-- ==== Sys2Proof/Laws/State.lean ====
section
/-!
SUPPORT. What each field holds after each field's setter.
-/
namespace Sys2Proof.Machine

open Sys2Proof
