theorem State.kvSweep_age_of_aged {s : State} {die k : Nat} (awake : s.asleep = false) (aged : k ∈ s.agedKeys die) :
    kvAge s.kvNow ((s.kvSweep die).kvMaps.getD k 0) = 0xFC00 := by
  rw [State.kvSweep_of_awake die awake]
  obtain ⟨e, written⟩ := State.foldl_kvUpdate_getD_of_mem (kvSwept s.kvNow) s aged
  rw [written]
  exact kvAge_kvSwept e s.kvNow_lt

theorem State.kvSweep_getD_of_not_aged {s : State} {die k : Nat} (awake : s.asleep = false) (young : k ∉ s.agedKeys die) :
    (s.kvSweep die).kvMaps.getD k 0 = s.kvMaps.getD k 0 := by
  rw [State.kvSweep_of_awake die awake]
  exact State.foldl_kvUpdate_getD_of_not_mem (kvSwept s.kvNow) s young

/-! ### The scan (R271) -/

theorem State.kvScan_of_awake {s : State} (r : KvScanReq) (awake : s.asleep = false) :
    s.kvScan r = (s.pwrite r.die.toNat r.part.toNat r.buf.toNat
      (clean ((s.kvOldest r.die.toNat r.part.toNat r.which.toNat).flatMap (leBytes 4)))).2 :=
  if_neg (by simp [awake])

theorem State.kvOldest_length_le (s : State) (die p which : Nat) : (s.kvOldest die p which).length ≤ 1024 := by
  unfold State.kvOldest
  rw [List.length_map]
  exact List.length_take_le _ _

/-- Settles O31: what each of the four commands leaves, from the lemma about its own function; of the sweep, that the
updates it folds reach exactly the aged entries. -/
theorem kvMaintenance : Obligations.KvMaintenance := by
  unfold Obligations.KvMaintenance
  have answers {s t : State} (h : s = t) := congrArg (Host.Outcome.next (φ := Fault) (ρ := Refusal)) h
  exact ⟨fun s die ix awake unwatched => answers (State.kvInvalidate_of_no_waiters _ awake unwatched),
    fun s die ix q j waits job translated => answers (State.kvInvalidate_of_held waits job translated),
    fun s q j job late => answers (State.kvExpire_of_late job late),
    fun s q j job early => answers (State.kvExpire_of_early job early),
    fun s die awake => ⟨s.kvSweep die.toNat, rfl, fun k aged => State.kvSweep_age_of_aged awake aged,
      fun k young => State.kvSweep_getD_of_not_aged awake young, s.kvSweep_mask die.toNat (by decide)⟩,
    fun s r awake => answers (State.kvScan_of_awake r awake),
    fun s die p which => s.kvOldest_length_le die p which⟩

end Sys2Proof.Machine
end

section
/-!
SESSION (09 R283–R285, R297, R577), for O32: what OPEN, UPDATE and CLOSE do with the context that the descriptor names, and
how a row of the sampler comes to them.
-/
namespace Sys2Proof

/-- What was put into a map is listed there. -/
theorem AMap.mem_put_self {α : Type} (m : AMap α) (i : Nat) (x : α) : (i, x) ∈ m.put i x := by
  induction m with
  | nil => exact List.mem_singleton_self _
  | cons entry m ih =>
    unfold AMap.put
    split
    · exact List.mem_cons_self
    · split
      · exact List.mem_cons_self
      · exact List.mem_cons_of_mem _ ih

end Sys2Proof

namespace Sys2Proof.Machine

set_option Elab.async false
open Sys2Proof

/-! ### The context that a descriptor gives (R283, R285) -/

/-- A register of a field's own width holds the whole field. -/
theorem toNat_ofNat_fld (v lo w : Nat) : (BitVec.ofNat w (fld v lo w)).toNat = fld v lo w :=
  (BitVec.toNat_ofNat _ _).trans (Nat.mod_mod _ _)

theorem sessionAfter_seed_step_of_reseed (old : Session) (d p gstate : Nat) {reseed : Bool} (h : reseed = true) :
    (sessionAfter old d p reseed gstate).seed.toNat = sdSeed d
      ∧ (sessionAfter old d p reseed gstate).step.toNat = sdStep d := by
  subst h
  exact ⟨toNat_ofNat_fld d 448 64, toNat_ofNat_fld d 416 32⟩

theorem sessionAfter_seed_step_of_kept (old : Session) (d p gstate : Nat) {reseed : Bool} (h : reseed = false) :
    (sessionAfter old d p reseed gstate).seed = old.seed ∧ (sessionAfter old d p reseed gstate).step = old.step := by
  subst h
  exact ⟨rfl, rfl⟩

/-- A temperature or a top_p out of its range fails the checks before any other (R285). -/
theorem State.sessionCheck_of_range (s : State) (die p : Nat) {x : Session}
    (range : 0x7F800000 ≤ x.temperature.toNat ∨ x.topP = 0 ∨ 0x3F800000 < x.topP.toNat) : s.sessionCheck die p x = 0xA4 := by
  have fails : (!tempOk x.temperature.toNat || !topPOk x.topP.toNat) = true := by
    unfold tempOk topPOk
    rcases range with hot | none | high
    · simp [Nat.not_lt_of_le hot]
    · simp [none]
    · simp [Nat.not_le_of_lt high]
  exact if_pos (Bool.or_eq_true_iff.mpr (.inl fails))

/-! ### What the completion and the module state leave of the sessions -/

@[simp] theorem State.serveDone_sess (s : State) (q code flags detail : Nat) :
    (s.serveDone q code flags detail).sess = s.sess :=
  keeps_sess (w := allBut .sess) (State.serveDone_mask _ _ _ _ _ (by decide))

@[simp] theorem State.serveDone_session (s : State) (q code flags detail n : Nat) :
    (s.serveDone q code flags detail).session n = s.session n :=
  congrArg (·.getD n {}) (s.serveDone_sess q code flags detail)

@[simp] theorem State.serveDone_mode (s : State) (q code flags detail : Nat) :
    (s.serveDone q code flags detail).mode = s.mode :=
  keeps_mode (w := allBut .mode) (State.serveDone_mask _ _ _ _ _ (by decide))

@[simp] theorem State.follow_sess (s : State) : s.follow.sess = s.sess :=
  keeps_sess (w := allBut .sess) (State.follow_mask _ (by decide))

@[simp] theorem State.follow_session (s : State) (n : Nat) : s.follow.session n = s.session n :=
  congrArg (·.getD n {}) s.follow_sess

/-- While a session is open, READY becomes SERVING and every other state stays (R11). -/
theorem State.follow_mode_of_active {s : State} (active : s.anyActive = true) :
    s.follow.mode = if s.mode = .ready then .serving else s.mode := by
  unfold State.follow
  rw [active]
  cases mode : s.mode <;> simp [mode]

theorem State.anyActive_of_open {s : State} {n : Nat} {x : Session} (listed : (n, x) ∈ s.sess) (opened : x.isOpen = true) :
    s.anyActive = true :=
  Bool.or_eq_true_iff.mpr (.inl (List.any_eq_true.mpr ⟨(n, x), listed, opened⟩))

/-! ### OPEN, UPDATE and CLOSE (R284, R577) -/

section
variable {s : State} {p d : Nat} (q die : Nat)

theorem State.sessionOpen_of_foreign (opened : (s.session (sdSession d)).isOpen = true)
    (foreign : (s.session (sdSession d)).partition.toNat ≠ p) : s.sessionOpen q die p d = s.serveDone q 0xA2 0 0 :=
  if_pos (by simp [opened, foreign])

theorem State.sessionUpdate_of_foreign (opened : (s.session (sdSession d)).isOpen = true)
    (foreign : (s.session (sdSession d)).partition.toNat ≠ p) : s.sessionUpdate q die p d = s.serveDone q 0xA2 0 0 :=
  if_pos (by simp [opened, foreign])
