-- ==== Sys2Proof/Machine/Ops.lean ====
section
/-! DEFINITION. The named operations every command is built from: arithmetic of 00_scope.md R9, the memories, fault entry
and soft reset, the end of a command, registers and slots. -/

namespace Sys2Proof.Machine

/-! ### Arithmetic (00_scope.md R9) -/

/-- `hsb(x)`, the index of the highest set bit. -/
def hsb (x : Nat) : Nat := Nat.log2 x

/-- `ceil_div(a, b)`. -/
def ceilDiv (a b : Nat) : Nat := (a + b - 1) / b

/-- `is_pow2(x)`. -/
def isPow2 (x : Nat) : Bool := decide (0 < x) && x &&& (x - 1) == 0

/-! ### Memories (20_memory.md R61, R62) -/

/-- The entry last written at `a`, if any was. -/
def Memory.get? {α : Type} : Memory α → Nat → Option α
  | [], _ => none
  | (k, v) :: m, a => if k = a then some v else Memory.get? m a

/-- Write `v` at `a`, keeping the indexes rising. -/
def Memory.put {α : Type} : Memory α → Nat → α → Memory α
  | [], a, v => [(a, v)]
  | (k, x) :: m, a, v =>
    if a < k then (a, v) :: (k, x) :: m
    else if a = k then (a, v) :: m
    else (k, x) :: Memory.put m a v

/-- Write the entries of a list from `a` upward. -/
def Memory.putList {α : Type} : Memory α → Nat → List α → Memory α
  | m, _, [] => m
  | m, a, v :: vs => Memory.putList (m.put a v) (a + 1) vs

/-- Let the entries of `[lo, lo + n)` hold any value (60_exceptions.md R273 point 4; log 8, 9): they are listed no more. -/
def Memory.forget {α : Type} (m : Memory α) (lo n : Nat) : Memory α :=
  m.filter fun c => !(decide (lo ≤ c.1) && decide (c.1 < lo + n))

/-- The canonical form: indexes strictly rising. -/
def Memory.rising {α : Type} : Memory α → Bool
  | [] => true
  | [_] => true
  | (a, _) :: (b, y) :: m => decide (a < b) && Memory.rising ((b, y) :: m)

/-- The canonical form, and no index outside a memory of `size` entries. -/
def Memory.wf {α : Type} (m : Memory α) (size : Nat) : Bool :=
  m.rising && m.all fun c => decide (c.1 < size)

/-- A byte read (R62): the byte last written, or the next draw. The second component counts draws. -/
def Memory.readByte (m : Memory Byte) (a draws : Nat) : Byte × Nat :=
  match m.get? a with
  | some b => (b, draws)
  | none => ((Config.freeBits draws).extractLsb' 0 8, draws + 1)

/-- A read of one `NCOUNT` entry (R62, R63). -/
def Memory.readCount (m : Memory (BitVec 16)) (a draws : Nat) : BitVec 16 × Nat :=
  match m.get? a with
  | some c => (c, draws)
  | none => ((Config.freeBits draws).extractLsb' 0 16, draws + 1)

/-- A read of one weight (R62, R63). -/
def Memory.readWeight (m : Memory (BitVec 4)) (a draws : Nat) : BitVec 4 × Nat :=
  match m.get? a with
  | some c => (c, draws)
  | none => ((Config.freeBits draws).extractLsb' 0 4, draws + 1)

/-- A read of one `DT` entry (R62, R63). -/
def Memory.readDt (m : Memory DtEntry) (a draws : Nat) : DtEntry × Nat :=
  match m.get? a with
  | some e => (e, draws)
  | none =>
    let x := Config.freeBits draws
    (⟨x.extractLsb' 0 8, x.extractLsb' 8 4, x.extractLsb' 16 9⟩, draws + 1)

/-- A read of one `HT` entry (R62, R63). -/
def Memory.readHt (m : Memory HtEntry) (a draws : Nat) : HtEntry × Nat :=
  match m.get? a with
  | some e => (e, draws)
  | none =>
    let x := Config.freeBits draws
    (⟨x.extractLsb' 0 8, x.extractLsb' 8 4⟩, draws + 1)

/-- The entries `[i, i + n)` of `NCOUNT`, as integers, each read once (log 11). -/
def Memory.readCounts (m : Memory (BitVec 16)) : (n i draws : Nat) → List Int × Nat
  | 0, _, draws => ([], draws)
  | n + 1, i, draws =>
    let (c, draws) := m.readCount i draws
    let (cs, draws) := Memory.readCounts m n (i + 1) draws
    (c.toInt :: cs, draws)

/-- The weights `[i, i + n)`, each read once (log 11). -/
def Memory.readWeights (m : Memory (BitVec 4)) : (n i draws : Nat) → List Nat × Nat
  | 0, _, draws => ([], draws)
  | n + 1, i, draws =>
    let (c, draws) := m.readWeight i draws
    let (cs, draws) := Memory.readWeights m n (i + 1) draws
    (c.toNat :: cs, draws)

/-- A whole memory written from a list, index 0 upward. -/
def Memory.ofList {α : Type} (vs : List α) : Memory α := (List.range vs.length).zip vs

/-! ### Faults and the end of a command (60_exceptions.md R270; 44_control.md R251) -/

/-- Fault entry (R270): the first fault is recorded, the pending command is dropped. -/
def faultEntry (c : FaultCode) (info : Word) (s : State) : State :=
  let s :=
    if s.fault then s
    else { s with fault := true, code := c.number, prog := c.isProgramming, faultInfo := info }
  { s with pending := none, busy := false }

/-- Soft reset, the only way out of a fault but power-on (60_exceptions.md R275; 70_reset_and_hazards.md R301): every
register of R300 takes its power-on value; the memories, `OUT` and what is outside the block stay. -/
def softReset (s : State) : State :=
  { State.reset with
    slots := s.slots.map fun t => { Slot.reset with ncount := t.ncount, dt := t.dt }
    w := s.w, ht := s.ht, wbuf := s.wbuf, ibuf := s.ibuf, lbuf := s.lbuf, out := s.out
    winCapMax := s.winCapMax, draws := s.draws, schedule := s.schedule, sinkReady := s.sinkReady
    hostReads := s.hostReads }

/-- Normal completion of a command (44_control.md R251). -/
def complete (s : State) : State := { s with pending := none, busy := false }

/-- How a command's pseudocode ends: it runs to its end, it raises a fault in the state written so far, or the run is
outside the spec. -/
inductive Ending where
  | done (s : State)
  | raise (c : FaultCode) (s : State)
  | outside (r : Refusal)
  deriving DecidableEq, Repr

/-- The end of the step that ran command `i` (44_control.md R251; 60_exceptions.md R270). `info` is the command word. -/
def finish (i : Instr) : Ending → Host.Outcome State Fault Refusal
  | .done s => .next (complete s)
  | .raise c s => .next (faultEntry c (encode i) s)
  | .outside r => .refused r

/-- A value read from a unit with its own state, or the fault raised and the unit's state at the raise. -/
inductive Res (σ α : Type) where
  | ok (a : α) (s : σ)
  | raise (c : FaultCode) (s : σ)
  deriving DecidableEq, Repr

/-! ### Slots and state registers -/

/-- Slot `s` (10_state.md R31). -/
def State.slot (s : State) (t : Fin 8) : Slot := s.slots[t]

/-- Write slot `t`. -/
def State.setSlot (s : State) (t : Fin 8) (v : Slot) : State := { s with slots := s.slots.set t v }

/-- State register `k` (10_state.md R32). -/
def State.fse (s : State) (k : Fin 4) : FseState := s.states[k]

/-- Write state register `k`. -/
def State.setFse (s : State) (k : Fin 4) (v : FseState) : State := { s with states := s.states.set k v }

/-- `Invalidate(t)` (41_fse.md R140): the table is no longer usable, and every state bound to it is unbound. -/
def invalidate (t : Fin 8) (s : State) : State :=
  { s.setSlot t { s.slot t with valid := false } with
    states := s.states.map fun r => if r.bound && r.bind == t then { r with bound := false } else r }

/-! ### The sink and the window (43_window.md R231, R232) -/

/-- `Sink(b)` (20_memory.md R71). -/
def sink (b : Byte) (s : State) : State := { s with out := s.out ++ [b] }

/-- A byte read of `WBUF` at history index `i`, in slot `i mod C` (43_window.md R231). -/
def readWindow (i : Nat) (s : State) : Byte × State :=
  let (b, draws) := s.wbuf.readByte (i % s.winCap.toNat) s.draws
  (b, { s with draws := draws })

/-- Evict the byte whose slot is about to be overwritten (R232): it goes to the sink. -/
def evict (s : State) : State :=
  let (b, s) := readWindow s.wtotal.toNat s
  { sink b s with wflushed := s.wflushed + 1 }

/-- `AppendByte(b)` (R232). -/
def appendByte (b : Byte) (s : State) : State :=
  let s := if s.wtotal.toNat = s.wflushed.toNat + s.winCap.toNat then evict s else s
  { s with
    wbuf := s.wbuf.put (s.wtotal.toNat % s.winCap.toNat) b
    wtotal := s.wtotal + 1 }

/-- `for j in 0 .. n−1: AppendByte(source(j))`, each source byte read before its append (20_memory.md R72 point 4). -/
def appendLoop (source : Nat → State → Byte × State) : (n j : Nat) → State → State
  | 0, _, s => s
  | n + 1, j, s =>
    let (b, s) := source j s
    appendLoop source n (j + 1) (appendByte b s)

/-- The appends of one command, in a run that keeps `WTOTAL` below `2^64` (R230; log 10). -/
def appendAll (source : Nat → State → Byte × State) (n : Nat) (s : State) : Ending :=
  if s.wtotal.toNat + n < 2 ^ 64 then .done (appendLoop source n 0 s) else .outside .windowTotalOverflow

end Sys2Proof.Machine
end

## TASK BRIEF
Each line of the entries holding the string "isOpen" should be found and copied.

## TASK RESPONSE
theorem State.anyActive_of_open {s : State} {n : Nat} {x : Session} (listed : (n, x) ∈ s.sess) (opened : x.isOpen = true) :
theorem State.sessionOpen_of_foreign (opened : (s.session (sdSession d)).isOpen = true)
theorem State.sessionUpdate_of_foreign (opened : (s.session (sdSession d)).isOpen = true)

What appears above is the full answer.